Plany Państwa fna 2011 rok
Tradycyjnie o szczegółowych planach nie mówimy nic więcej ponad „less is more” :).
W tym wypadku oznacza to, że chcemy uruchamiać mniej nowych projektów, za to lepiej przygotowanych do walki o uwagę użytkownika.

Ogólnie w 2011 roku z pewnością będziemy kontynuować rozwój multimediów (WP.tv i tosiewytnie.pl) oraz platformy pocztowej. W przypadku reklamy dużą wagę przywiązywać będziemy do sieci AdTotal, zakładamy też dalszą, efektywną współpracę z TP i FT w ramach synergii w grupie.
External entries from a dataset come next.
-- ==== Sys2Proof/Laws/Frame.lean ====
section
/-! SUPPORT. The checksum of a list as a fold, and how it grows by one byte at the end: what the units' runs are compared with. -/

namespace Sys2Proof.Machine

/-- The accumulators after a list of bytes, from given ones. -/
def foldBytes (ab : Byte × Byte) (xs : List Byte) : Byte × Byte :=
  xs.foldl (fun ab x => ckstep ab.1 ab.2 x) ab

@[simp] theorem foldBytes_nil (ab : Byte × Byte) : foldBytes ab [] = ab := rfl

@[simp] theorem foldBytes_cons (ab : Byte × Byte) (x : Byte) (xs : List Byte) :
    foldBytes ab (x :: xs) = foldBytes (ckstep ab.1 ab.2 x) xs := rfl

theorem foldBytes_append (ab : Byte × Byte) (xs ys : List Byte) :
    foldBytes ab (xs ++ ys) = foldBytes (foldBytes ab xs) ys := List.foldl_append

theorem checksum_eq_foldBytes (xs : List Byte) :
    checksum xs = pack (foldBytes (0, 0) xs).2 (foldBytes (0, 0) xs).1 := rfl

end Sys2Proof.Machine
end

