/-- Two states with the same answers to every read. -/
def ReadAlike (s u : State) : Prop := ∀ (i : Instr) (v : Word), i.isRead = true → (ReadsAs i s v ↔ ReadsAs i u v)

theorem ReadAlike.eq {s u : State} (h : ReadAlike s u) {i : Instr} {f : State → Word}
    (hread : ∀ s, exec i s = answerOk s (f s)) (hi : i.isRead = true) : f s = f u :=
  (readsAs_iff hread).mp ((h i (f s) hi).mp ((readsAs_iff hread).mpr rfl))

theorem ReadAlike.cke_eq {s u : State} (h : ReadAlike s u) : s.cke = u.cke := by
  obtain ⟨hb, ha⟩ := pack_inj.mp (h.eq (i := .ckRd) (f := fun s => s.cke.sum) (fun _ => rfl) rfl)
  cases hs : s.cke
  cases hu : u.cke
  simp_all

/-- RX's reads give every field: STATUS the phase and the flags, CKC the accumulators, the others one register each. -/
theorem ReadAlike.rx_eq {s u : State} (h : ReadAlike s u) : s.rx = u.rx := by
  obtain ⟨hphase, hovr, hckerr, hcmdunk, hclserr, htyperr, hmagerr⟩ :=
    Rx.status_inj (h.eq (i := .rxRdStatus) (f := fun s => s.rx.status) (fun _ => rfl) rfl)
  have hlen := h.eq (i := .rxRdLen) (f := fun s => s.rx.len) (fun _ => rfl) rfl
  have htype := zext16_inj (h.eq (i := .rxRdType) (f := fun s => zext16 s.rx.mtype) (fun _ => rfl) rfl)
  have hclass := zext16_inj (h.eq (i := .rxRdClass) (f := fun s => zext16 s.rx.mclass) (fun _ => rfl) rfl)
  have hcmd := zext16_inj (h.eq (i := .rxRdCmd) (f := fun s => zext16 s.rx.cmd) (fun _ => rfl) rfl)
  have hckw := h.eq (i := .rxRdCkw) (f := fun s => s.rx.ckw) (fun _ => rfl) rfl
  obtain ⟨hb, ha⟩ := pack_inj.mp (h.eq (i := .rxRdCkc) (f := fun s => s.rx.sum) (fun _ => rfl) rfl)
  have hpcnt := h.eq (i := .rxRdPcnt) (f := fun s => s.rx.pcnt) (fun _ => rfl) rfl
  cases hs : s.rx
  cases hu : u.rx
  simp_all

theorem ReadAlike.tx_eq {s u : State} (h : ReadAlike s u) : s.tx = u.tx := by
  have hphase := Tx.phase_eq_of_status_eq (h.eq (i := .txRdStatus) (f := fun s => s.tx.status) (fun _ => rfl) rfl)
  have hlen := h.eq (i := .txRdLen) (f := fun s => s.tx.len) (fun _ => rfl) rfl
  have htype := zext16_inj (h.eq (i := .txRdType) (f := fun s => zext16 s.tx.mtype) (fun _ => rfl) rfl)
  have hclass := zext16_inj (h.eq (i := .txRdClass) (f := fun s => zext16 s.tx.mclass) (fun _ => rfl) rfl)
  have hcmd := zext16_inj (h.eq (i := .txRdCmd) (f := fun s => zext16 s.tx.cmd) (fun _ => rfl) rfl)
  obtain ⟨hb, ha⟩ := pack_inj.mp (h.eq (i := .txRdCk) (f := fun s => s.tx.sum) (fun _ => rfl) rfl)
  have hpcnt := h.eq (i := .txRdPcnt) (f := fun s => s.tx.pcnt) (fun _ => rfl) rfl
  cases hs : s.tx
  cases hu : u.tx
  simp_all

/-! ### The access matrix (R42) -/

/-- TX's header registers are written by TX_SET and TX_RST only. -/
theorem Tx.Change.header {t t' : Tx} {i : Instr} (h : t.Change i t') (hset : i.isTxSet = false) (hrst : i ≠ .txRst) :
    t'.len = t.len ∧ t'.mtype = t.mtype ∧ t'.mclass = t.mclass ∧ t'.cmd = t.cmd := by
  cases h with
  | reset => exact absurd rfl hrst
  | set hset' => exact absurd (hset.symm.trans hset') (by decide)
  | start => exact ⟨rfl, rfl, rfl, rfl⟩
  | emit hemit =>
    obtain ⟨-, -, -, -, hheader⟩ := Tx.emit_byte hemit
    exact hheader

/-- TX's phase, accumulators and count are written by TX_GO, TX_STEP and TX_RST only. -/
theorem Tx.Change.progress {t t' : Tx} {i : Instr} (h : t.Change i t') (hgo : i ≠ .txGo) (hstep : ∀ x, i ≠ .txStep x)
    (hrst : i ≠ .txRst) : t'.phase = t.phase ∧ t'.a = t.a ∧ t'.b = t.b ∧ t'.pcnt = t.pcnt := by
  cases h with
  | reset => exact absurd rfl hrst
  | set => exact ⟨rfl, rfl, rfl, rfl⟩
  | start => exact absurd rfl hgo
  | emit => exact absurd rfl (hstep _)

theorem Cke.Change.instr {c c' : Cke} {i : Instr} (h : c.Change i c') : i = .ckClr ∨ ∃ x, i = .ckUpd x := by
  cases h with
  | clear => exact .inl rfl
  | fold x => exact .inr ⟨x, rfl⟩

theorem Rx.Change.instr {r r' : Rx} {i : Instr} (h : r.Change i r') : i = .rxRst ∨ ∃ x, i = .rxPush x := by
  cases h with
  | reset => exact .inl rfl
  | push => exact .inr ⟨_, rfl⟩

theorem Rx.Change.push_eq {r r' : Rx} {x : Byte} (h : r.Change (.rxPush x) r') : r.push x = some r' := by
  cases h with
  | push hpush => exact hpush

theorem exec_cke_frame {i : Instr} {s t : State} (h : exec i s = .next t) (hclr : i ≠ .ckClr)
    (hupd : ∀ x, i ≠ .ckUpd x) : t.cke = s.cke :=
  (exec_cke h).resolve_right fun hchange => hchange.instr.elim hclr fun ⟨x, hx⟩ => hupd x hx

theorem exec_rx_frame {i : Instr} {s t : State} (h : exec i s = .next t) (hrst : i ≠ .rxRst)
    (hpush : ∀ x, i ≠ .rxPush x) : t.rx = s.rx :=
  (exec_rx h).resolve_right fun hchange => hchange.instr.elim hrst fun ⟨x, hx⟩ => hpush x hx

theorem sameBlock_of_answerOk {s t : State} {v : Word} (h : answerOk s v = .next t) : SameBlock s t := by
  rw [answerOk_next.mp h]
  exact answer_sameBlock s _

/-- NOP and the reads answer a value and write no state. -/
theorem exec_read_sameBlock {i : Instr} {s t : State} (hread : i = .nop ∨ i.isRead = true)
    (h : exec i s = .next t) : SameBlock s t := by
  rcases hread with rfl | hread
  · exact sameBlock_of_answerOk h
  · cases i with
    | ckRd | rxRdStatus | rxRdLen | rxRdType | rxRdClass | rxRdCmd | rxRdCkw | rxRdCkc | rxRdPcnt
    | txRdStatus | txRdLen | txRdType | txRdClass | txRdCmd | txRdCk | txRdPcnt => exact sameBlock_of_answerOk h
    | _ => cases hread

/-- A command answered ILLEGAL or REFUSED writes no state, whether its word decodes or not. -/
theorem step_not_ok_sameBlock {s t : State} {w : Word} {r : Response} (hport : OnPort s w) (h : step s = .next t)
    (hret : Returned s t r) (hst : r.st ≠ .ok) : SameBlock s t := by
  rcases step_cases s with ⟨hidle, -⟩ | ⟨_, hreset, -⟩ | ⟨_, _, i, -, -, hstep⟩ | ⟨_, _, _, -, -, hstep⟩
  · rw [OnPort, hidle] at hport
    cases hport
  · rw [OnPort, hreset] at hport
    cases hport
  · obtain ⟨r', hret', hsame⟩ := exec_response (hstep.symm.trans h)
    obtain rfl := returned_unique hret hret'
    exact hsame hst
  · cases hstep.symm.trans h
    exact answer_sameBlock s _

/-! ### A frame whose length is lowered after it is sent (log entry 8) -/

/-- TX after a frame with the payload 0x01 has been sent. -/
def sentTx : Tx :=
  { phase := 10, len := 1, mtype := 0x00, mclass := 0x00, cmd := 0x00, a := 0x01, b := 0x01, pcnt := 1 }

theorem sentTx_reached : ∃ t, execAll (txFrameInstrs 0x00 0x00 0x00 [0x01]) State.reset = .next t ∧ t.tx = sentTx :=
  ⟨_, rfl, rfl⟩

/-- The frame of `sentTx` has been sent and TX_SET LEN_LO, 0 is on the port. -/
def lengthLowered : State := { State.reset with tx := sentTx }.placeCommand 0x7100

/-- The step takes TX.LEN to 0 and leaves TX.PCNT at 1. -/
theorem step_lengthLowered : ∃ t, step lengthLowered = .next t ∧ t.tx.len = 0 ∧ t.tx.pcnt = 1 := ⟨_, rfl, rfl, rfl⟩

/-! ### The statements -/

/-- Settles O4: a reset register is 0x00, and every other write is a fold, which is taken mod 255. -/
theorem accumulatorsNeverHoldFF : Obligations.AccumulatorsNeverHoldFF := by
  refine ⟨by decide, fun s t hs hstep => ?_⟩
  simp only [List.forall_mem_cons, ← accumulatorOk_iff] at hs ⊢
  obtain ⟨hca, hcb, hra, hrb, hta, htb, -⟩ := hs
  obtain ⟨hca', hcb'⟩ := step_keeps_cke_inv hstep ⟨hca, hcb⟩
  obtain ⟨hra', hrb'⟩ := step_keeps_rx_accumulatorOk hstep hra hrb
  obtain ⟨hta', htb'⟩ := step_keeps_tx_accumulatorOk hstep hta htb
  exact ⟨hca', hcb', hra', hrb', hta', htb', List.forall_mem_nil _⟩

/-- Settles O5, unit by unit: a step leaves a unit as it is, resets it, or changes it as a command can. -/
theorem stepKeepsRanges : Obligations.StepKeepsRanges := by
  rintro s t ⟨hcke, hrx, htx⟩ hstep
  refine ⟨step_keeps_cke_inv hstep hcke, ?_, ?_⟩
  · exact step_rx (P := Rx.Inv) hstep hrx (by decide) fun _ _ hchange => hchange.keeps_inv hrx
  · exact step_tx (P := Tx.Inv) hstep htx (by decide) fun _ _ hchange => hchange.keeps_inv htx

/-- Settles O59: of the changes of TX only TX_GO starts a frame, and only TX_STEP counts its bytes. -/
theorem txCountStaysWithinItsFrame : Obligations.TxCountStaysWithinItsFrame := by
  refine ⟨fun l => Tx.countWithin_of_idle rfl (Nat.zero_le _), fun s t l hinv hwithin hstep => ?_⟩
  obtain ⟨-, -, htx⟩ := hinv
  exact step_tx (P := s.tx.CountKept l) hstep (Tx.self_countKept hwithin) Tx.reset_countKept
    fun _ _ hchange => hchange.countKept htx hwithin

/-- Refutes O9: at `lengthLowered` the count is within the length, and TX_SET takes the length below it. -/
theorem not_txCountNeverExceedsLength : ¬ Obligations.TxCountNeverExceedsLength := by
  intro h
  obtain ⟨t, hstep, hlen, hpcnt⟩ := step_lengthLowered
  have hle := h lengthLowered t (by decide) (by decide) hstep
  rw [hlen, hpcnt] at hle
  exact absurd hle (by decide)

/-- Settles O21: each row of the matrix by what a command can change of that unit. -/
theorem accessMatrix : Obligations.AccessMatrix := by
  refine ⟨fun i s t hexec => ⟨?_, ?_, ?_, ?_, ?_, ?_⟩, fun _ _ _ _ => step_not_ok_sameBlock⟩
  · exact fun ⟨hclr, hupd⟩ => exec_cke_frame hexec hclr hupd
  · exact fun ⟨hrst, hpush⟩ => exec_rx_frame hexec hrst hpush
  · rintro x rfl
    rcases exec_rx hexec with hkept | hchange
    · simp [hkept]
    · exact Rx.push_registers hchange.push_eq
  · rintro ⟨hset, hrst⟩
    rcases exec_tx hexec with hkept | hchange
    · simp [hkept]
    · exact hchange.header hset hrst
  · rintro ⟨hgo, hstep, hrst⟩
    rcases exec_tx hexec with hkept | hchange
    · simp [hkept]
    · exact hchange.progress hgo hstep hrst
  · exact fun hread => exec_read_sameBlock hread hexec

/-- Settles O24: every field is read, the accumulators as a pair. -/
theorem readsDetermineTheBlock : Obligations.ReadsDetermineTheBlock := by
  intro s u hreads
  have halike : ReadAlike s u := hreads
  exact ⟨halike.cke_eq.symm, halike.rx_eq.symm, halike.tx_eq.symm⟩

/-- Settles O41: the phase from bit 8 on, and the eight bits below it one by one. -/
theorem rxStatusBits : Obligations.RxStatusBits := by
  intro r
  obtain ⟨hzero, hphase⟩ := r.status_phase
  obtain ⟨herr, hovr, hckerr, hcmdunk, hclserr, htyperr, hmagerr, hdone⟩ := r.status_bits
  exact ⟨hzero, hphase, herr, hovr, hckerr, hcmdunk, hclserr, htyperr, hmagerr, hdone.trans r.done_eq, by decide⟩

/-- Settles O52: the phase from bit 8 on, and the bits below it. -/
theorem txStatusBits : Obligations.TxStatusBits := by
  intro t
  obtain ⟨hzero, hphase⟩ := t.status_phase
  obtain ⟨hunused, hcode, hbusy, hdone⟩ := t.status_bits
  exact ⟨hzero, hphase, hunused, hcode.trans t.codeOk_eq, hbusy, hdone.trans t.done_eq, by decide⟩

/-- Settles O1: the reset state is closed data. -/
theorem resetValues : Obligations.ResetValues := by
  unfold Obligations.ResetValues
  decide

/-- Settles O7: the reset state is closed data, and before any byte no flag depends on the open command sets. -/
theorem resetHasInvariants : Obligations.ResetHasInvariants := by
  refine ⟨by decide, ?_⟩
  simp [State.reset, Rx.reset, Rx.FlagsAgree]

end Sys2Proof.Machine
end

section
/-! PROOFS. 20_memory.md: a command reads and writes only the unit it is addressed to (R74). -/

namespace Sys2Proof.Machine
Artur Potocki, wiceprezes, a od stycznia 2011 prezes Interia.pl
Najważniejsze wydarzenie, sukces i porażka branży w 2010 roku

Wydarzenie:
Wprowadzenie na rynek przez Apple tabletu iPad i stworzenie tym samym nowego standardu urządzeń, pomiędzy laptopem i komputerem. Bardzo dynamiczne wypieranie przez smartfony tradycyjnych telefonów komórkowych i wzrost liczby użytkowników mobilnego internetu.

Sukces:
Największy sukces w roku 2010 osiągnął moim zdaniem iPad. Wydawało się, że nie ma już miejsca na kolejne urządzenie i kolejny gadżet – a jednak Apple udowodniło światu, że tak nie jest. Ta nowa kategoria cieszy się ogromnym zainteresowaniem, przeszkodą w jeszcze szybszym rozwoju w Polsce jest ciągle cena, ale myślę że i to się zmieni. Na pewno pomoże też to, że kolejni giganci wypuszczają już na rynek własne tablety (Samsung, Toshiba, Acer, Dell) lub mają to w planach (Google, LG, Motorola, HTC).

Porażka:
Ogłoszenie upadłości Internet Group

Człowiek lub ludzie, którzy w 2010 roku wywarli największy wpływ na rynek
Nie będę oryginalny, wskazując na Marka Zuckerberga, założyciela Facebooka. Jego pomysł nie tylko zrewolucjonizował internet, ale przede wszystkim zmienił sposób wymiany informacji, a nawet styl życia wielu ludzi na świecie. Myślę, że Facebook jako pierwszy ze społecznościówek ma duże szanse nie znudzić się użytkownikom. Poprzez stworzenie dużego ekosystemu z innymi połączonymi witrynami, niebezpieczeństwo odpływu użytkowników (jak to miało miejsce wraz z upływem czasu w praktycznie wszystkich serwisach społecznościowych) zostało według mnie w bardzo dużym stopniu ograniczone.

Kryzys w 2010 roku
Uchylałbym się od tak dramatycznego w swym wydźwięku słowa w odniesieniu do branży internetowej. Spowolnienie gospodarcze, z jakim mieliśmy do czynienia jeszcze w 2009 roku, w mijającym roku zostało przełamane. W branży dało się odczuć wyraźne tendencje wzrostowe.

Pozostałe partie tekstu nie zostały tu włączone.